• WHAT NEEDS TO BE DONE: Within the listing below, the lines to output run from the one containing "stored value. -/" through the one containing "cases n with"; copy them exactly and nothing else.

====================

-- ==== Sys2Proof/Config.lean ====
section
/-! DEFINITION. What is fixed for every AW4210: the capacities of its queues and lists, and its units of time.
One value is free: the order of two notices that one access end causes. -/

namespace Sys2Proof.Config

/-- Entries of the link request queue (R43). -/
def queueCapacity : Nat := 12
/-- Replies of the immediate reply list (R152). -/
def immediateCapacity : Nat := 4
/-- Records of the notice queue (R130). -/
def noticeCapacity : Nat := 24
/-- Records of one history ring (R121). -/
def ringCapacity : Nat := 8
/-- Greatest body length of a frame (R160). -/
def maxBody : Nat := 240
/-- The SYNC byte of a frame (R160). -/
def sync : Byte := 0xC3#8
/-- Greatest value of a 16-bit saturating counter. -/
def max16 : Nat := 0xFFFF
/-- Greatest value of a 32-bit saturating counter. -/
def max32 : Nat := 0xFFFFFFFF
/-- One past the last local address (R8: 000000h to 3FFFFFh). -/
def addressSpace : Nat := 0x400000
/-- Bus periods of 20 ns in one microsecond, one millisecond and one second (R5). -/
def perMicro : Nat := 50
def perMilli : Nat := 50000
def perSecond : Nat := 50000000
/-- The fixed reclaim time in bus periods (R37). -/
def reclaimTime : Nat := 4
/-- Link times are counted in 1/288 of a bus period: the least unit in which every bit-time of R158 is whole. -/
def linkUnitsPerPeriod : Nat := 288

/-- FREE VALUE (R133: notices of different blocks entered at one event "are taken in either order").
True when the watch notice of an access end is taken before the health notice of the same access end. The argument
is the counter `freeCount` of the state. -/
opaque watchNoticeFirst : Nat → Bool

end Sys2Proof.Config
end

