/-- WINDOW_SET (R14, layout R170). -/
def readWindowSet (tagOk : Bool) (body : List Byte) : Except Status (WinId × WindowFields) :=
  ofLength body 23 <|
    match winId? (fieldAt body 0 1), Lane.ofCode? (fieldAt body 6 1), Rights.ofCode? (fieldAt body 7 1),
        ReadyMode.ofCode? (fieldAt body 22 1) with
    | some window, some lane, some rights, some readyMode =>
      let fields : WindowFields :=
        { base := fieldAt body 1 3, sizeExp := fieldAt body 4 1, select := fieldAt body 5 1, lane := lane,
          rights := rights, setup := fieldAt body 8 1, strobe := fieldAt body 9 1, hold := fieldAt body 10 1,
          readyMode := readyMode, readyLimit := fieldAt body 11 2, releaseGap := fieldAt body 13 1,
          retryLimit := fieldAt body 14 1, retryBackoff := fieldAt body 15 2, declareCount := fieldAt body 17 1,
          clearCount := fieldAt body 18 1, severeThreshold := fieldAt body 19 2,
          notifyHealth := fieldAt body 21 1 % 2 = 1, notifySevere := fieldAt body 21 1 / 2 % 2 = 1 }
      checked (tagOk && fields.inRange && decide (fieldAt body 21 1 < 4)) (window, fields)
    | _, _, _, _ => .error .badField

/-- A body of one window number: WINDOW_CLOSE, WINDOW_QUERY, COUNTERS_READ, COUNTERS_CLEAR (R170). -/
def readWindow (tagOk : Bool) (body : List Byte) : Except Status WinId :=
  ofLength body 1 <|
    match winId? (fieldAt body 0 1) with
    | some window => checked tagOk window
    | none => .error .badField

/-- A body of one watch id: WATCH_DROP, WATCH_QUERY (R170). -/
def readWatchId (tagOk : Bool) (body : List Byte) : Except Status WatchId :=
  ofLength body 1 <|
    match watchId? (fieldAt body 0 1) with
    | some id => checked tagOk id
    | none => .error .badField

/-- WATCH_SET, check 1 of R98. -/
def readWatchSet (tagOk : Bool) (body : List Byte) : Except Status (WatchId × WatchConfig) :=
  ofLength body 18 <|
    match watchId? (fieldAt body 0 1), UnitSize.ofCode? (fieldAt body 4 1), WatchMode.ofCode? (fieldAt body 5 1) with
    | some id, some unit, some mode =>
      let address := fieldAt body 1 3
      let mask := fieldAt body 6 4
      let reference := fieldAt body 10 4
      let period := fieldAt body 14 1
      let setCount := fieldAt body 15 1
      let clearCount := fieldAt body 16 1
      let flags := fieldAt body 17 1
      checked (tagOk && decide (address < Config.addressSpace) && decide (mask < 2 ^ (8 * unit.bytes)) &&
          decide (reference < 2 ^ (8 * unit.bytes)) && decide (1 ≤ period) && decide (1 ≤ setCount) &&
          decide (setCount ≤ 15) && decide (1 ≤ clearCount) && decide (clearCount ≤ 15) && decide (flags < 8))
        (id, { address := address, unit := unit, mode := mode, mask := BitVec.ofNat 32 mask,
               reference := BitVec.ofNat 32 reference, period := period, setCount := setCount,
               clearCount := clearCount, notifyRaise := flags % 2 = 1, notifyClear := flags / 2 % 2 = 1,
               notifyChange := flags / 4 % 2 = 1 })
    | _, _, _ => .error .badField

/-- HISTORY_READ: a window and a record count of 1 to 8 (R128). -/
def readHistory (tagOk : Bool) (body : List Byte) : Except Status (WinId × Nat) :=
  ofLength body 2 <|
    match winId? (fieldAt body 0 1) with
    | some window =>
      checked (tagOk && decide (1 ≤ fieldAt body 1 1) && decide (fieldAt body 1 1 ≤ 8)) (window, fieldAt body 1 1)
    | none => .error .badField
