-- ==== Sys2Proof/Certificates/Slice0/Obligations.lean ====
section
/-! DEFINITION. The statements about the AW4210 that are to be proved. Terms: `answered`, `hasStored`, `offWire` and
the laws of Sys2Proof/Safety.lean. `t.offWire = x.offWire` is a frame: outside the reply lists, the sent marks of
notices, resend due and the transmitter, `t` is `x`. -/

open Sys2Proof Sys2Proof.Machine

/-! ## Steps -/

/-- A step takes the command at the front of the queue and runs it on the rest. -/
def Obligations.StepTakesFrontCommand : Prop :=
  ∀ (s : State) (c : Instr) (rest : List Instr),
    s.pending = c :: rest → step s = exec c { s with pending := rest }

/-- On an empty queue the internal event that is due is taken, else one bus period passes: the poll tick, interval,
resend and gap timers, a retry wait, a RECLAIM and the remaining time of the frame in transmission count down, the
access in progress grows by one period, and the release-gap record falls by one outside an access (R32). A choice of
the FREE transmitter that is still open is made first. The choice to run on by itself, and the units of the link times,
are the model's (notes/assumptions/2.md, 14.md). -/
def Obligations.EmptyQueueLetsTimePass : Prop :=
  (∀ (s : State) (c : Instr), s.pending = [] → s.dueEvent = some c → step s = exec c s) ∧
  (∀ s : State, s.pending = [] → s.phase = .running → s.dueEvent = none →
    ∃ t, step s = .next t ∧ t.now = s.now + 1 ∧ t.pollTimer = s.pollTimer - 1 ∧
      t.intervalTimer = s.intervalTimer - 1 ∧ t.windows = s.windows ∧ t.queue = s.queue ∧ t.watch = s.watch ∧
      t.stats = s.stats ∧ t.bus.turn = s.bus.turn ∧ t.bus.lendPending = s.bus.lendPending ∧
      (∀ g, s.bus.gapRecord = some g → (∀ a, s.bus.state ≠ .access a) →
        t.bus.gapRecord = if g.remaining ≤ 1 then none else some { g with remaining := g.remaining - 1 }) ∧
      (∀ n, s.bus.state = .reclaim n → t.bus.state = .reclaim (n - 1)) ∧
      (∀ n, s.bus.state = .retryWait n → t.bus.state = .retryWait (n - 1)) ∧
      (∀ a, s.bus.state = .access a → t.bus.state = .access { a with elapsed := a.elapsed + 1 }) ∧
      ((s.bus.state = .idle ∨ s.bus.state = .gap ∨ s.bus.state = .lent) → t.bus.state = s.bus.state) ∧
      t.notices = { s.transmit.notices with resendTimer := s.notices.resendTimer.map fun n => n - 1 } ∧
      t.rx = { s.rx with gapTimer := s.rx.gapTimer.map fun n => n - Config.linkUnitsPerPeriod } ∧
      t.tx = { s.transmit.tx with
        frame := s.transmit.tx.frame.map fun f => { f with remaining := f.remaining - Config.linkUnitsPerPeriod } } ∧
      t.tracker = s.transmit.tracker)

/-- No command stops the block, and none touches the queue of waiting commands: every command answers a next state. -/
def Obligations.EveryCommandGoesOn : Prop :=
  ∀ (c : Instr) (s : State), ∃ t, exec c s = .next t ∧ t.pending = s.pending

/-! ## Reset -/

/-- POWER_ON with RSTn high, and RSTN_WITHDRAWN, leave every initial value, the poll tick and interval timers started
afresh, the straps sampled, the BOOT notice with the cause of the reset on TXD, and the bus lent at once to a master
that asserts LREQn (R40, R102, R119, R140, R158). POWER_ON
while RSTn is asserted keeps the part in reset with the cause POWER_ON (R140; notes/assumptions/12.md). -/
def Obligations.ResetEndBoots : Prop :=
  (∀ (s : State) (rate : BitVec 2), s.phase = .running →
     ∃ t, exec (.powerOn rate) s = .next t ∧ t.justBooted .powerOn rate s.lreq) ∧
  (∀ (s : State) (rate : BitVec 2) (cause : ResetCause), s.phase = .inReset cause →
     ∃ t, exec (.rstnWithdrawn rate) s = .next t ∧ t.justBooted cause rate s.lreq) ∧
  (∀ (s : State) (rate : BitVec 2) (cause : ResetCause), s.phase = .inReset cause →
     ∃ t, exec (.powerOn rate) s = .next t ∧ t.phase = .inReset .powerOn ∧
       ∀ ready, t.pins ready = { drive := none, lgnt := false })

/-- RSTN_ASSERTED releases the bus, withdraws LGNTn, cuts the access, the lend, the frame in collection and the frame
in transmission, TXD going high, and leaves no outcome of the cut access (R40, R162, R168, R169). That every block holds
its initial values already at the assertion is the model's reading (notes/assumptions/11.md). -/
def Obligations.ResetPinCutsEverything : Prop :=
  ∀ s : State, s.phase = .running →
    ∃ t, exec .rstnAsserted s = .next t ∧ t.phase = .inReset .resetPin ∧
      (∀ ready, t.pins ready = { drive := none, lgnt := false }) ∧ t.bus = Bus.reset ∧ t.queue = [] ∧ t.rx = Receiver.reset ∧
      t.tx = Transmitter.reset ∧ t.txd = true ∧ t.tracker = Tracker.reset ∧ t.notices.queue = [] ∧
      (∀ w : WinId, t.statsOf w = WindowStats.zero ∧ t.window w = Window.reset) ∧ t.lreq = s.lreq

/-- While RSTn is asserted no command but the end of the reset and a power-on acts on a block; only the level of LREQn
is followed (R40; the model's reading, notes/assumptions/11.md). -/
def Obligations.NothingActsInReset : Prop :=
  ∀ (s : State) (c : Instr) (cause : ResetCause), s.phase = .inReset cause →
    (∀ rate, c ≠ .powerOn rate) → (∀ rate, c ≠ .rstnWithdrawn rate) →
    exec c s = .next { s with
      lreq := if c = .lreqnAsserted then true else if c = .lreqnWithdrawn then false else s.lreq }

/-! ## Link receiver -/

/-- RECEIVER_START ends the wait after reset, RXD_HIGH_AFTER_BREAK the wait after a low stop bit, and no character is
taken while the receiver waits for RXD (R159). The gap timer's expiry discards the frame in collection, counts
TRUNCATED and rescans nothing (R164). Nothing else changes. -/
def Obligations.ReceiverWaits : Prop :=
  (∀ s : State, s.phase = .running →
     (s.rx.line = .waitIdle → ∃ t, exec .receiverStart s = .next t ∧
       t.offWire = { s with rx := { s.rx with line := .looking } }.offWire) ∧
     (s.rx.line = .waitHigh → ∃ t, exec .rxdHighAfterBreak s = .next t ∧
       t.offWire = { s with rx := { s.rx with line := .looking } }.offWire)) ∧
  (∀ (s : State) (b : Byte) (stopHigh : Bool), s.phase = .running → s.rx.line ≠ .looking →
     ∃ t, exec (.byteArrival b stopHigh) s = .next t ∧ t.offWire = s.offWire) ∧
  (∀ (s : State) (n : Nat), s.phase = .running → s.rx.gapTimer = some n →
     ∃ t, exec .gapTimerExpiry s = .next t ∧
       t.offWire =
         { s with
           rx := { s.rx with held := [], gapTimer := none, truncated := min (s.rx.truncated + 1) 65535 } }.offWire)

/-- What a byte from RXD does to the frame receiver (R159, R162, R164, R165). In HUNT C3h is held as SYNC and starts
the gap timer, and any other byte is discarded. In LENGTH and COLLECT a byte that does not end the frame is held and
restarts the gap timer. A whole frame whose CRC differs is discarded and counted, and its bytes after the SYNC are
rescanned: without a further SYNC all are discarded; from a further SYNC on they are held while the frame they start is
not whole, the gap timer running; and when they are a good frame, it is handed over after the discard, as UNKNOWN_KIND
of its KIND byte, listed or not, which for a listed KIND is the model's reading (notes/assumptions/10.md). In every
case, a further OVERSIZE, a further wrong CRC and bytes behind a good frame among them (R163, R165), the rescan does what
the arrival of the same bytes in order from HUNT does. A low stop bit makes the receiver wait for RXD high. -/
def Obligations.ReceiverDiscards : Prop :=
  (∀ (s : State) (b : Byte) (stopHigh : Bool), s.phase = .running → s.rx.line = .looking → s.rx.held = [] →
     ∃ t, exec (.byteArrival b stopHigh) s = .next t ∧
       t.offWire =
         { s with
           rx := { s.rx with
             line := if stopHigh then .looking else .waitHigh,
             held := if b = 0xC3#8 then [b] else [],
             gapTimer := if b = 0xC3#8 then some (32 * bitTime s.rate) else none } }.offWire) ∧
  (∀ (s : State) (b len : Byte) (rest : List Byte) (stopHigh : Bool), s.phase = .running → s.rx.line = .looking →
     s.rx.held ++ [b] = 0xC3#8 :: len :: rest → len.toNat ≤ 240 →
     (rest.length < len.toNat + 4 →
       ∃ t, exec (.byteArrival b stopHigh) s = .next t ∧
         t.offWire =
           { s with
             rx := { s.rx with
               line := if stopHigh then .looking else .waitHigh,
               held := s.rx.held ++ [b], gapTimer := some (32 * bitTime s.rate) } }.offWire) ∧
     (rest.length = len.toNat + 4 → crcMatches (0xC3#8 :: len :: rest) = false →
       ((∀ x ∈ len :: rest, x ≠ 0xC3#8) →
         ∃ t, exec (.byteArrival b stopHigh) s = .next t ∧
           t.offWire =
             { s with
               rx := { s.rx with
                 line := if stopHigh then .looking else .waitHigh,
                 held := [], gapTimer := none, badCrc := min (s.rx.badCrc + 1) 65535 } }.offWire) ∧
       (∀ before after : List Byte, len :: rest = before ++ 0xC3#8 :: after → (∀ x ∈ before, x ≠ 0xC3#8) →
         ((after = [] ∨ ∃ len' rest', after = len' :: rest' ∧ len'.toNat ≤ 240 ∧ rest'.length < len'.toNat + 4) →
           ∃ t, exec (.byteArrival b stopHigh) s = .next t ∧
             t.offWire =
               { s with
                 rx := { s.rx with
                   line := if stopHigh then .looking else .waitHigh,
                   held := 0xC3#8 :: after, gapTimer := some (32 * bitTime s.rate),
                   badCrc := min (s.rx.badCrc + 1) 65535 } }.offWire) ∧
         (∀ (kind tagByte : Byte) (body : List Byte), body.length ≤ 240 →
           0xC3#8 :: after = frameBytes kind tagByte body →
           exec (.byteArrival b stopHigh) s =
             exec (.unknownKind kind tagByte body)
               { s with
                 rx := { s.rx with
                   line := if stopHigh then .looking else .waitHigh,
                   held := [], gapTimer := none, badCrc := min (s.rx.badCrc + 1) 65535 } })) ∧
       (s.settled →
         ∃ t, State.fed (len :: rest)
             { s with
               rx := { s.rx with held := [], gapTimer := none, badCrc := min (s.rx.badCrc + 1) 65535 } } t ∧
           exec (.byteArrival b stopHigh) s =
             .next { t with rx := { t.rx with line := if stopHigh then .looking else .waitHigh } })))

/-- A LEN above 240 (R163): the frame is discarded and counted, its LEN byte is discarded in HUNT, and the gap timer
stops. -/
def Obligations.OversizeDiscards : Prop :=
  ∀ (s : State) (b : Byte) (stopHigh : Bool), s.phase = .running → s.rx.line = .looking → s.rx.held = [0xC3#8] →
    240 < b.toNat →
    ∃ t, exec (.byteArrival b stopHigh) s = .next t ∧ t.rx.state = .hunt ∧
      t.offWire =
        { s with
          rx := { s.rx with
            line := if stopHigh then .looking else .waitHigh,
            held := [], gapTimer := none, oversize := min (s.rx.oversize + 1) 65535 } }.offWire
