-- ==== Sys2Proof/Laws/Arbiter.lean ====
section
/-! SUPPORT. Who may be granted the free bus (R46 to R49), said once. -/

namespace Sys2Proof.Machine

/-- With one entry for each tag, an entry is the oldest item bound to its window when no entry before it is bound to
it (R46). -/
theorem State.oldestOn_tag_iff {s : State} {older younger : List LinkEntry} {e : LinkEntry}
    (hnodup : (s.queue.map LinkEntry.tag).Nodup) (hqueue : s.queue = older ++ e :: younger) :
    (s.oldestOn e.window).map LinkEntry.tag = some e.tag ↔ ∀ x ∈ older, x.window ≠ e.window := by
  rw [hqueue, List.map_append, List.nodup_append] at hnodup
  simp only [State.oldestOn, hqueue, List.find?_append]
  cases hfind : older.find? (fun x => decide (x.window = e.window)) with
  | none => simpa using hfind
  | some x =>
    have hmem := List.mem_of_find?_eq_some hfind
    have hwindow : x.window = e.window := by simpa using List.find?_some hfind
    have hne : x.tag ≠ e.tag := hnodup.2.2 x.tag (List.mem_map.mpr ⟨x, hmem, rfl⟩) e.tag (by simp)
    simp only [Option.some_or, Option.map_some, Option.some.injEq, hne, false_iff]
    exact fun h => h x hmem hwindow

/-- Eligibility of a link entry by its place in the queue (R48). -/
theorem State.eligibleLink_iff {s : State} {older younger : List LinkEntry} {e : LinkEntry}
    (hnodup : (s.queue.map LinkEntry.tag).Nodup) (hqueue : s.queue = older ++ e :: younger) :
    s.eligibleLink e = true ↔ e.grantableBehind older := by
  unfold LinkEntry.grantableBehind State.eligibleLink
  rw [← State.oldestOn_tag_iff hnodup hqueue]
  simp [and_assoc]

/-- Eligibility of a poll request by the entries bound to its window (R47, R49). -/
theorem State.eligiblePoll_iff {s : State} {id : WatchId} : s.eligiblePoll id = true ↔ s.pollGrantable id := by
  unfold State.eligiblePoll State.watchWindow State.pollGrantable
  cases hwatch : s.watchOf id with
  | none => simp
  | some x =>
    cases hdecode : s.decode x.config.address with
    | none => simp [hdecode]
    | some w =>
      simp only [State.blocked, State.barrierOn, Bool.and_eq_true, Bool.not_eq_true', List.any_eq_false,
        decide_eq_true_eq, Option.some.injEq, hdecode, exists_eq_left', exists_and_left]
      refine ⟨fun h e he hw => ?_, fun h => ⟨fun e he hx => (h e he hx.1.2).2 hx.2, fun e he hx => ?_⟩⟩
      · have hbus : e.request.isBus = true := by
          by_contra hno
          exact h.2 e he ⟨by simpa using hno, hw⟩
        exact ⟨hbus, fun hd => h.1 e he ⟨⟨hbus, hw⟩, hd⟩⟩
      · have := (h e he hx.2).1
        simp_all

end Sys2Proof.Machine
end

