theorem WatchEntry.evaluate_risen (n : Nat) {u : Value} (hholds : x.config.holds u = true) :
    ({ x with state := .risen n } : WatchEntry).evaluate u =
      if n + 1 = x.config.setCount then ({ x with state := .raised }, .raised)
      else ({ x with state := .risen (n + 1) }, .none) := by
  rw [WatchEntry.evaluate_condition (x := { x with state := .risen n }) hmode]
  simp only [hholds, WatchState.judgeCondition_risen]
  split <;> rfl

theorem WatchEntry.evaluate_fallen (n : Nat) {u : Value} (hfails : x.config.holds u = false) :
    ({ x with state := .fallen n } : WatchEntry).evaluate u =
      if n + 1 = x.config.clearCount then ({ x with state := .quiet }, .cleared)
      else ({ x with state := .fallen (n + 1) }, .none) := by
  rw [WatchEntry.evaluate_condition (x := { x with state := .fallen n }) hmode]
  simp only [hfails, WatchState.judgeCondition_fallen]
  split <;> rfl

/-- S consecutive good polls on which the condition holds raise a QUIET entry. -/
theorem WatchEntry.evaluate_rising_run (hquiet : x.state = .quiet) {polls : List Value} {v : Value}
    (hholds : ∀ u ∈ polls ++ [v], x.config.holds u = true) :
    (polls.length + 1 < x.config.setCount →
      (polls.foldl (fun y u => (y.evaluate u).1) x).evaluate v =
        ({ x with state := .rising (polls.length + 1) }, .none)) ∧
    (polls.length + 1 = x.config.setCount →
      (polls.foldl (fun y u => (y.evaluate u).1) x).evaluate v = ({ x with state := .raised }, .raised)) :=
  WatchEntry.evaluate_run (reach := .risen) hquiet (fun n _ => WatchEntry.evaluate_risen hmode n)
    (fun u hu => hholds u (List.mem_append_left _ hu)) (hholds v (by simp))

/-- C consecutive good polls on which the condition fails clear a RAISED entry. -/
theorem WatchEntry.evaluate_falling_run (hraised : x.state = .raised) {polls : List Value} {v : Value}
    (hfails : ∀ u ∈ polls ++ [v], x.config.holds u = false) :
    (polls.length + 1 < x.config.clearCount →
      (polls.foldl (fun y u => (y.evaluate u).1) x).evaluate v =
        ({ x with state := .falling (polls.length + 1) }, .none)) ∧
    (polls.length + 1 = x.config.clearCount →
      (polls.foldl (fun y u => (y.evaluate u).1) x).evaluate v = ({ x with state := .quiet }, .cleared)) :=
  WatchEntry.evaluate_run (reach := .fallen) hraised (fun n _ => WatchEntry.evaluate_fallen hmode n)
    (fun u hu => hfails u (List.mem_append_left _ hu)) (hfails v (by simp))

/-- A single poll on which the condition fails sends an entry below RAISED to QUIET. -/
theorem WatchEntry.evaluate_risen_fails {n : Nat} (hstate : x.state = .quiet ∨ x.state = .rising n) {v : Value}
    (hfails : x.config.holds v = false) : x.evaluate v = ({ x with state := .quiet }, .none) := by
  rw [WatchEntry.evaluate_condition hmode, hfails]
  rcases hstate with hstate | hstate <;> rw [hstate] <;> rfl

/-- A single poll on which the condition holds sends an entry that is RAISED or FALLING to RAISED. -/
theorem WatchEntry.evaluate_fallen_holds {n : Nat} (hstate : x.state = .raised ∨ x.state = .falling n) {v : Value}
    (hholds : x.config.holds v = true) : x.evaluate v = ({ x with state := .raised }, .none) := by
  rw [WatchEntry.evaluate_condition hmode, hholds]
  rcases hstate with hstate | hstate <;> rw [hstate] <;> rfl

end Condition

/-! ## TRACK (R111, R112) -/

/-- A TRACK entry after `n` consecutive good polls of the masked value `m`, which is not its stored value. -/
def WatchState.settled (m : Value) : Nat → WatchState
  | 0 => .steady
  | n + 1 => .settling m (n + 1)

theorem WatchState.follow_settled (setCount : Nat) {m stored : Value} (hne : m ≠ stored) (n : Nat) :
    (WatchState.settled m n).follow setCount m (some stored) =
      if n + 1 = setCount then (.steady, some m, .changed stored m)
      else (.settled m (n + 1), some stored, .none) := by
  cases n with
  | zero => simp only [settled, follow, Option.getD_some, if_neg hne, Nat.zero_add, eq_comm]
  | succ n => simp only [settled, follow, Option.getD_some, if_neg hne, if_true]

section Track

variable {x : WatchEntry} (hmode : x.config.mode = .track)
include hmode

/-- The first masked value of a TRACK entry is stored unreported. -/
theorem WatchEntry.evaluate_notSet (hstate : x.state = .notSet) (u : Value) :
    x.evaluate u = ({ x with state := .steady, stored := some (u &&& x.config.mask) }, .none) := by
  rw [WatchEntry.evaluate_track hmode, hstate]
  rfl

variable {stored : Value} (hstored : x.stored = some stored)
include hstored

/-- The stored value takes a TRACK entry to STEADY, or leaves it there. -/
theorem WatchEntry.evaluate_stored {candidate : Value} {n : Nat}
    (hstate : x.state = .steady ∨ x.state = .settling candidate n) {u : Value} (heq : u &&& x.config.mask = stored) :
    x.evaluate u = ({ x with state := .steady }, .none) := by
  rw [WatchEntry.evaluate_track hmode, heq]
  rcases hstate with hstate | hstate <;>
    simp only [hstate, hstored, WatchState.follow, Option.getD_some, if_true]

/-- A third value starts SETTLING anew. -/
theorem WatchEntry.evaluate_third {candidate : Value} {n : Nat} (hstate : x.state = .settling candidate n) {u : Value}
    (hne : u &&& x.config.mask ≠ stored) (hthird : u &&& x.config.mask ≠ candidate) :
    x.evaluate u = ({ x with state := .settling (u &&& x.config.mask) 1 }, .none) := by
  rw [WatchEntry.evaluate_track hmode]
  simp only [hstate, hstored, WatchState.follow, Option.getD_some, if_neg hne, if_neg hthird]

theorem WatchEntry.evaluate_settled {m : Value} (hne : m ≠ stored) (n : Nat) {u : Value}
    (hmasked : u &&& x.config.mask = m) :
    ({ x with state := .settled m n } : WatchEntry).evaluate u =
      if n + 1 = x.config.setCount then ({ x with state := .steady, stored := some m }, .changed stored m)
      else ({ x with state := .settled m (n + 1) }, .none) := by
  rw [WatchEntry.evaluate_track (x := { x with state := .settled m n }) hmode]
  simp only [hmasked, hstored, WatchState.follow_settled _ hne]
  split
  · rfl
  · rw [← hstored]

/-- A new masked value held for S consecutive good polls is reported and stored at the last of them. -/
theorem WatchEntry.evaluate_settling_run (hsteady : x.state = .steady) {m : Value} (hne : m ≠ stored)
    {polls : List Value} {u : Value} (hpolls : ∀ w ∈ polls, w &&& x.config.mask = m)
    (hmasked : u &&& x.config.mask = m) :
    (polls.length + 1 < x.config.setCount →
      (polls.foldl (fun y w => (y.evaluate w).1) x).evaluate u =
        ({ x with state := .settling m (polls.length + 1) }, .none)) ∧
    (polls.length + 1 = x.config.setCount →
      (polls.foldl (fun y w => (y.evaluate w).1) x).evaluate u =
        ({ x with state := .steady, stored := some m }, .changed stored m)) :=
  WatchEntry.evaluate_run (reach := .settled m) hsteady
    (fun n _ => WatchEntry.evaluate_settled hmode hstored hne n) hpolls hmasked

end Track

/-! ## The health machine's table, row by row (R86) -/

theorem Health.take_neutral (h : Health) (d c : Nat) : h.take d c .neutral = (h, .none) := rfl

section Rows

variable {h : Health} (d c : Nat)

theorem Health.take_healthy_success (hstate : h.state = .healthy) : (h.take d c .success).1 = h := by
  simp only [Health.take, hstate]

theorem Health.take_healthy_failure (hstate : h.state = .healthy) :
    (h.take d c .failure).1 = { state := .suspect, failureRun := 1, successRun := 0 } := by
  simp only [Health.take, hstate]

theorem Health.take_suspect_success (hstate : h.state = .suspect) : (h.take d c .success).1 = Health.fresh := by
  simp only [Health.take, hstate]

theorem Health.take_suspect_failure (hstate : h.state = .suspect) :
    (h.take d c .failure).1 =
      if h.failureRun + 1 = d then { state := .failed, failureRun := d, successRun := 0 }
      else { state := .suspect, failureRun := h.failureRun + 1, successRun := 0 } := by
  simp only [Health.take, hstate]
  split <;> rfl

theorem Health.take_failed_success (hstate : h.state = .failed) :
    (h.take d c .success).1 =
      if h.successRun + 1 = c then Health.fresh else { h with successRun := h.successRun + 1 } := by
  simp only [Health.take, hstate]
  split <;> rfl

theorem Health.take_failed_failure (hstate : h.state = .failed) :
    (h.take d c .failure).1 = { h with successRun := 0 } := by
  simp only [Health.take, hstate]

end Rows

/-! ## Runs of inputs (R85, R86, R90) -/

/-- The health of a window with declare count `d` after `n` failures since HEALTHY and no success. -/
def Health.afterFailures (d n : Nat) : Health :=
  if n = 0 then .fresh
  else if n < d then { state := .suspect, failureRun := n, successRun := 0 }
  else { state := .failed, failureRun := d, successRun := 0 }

====================

• SOLUTION FOR THIS PROBLEM:
/-- A TRACK entry after `n` consecutive good polls of the masked value `m`, which is not its stored value. -/
def WatchState.settled (m : Value) : Nat → WatchState
  | 0 => .steady
  | n + 1 => .settling m (n + 1)

theorem WatchState.follow_settled (setCount : Nat) {m stored : Value} (hne : m ≠ stored) (n : Nat) :
    (WatchState.settled m n).follow setCount m (some stored) =
      if n + 1 = setCount then (.steady, some m, .changed stored m)
      else (.settled m (n + 1), some stored, .none) := by
  cases n with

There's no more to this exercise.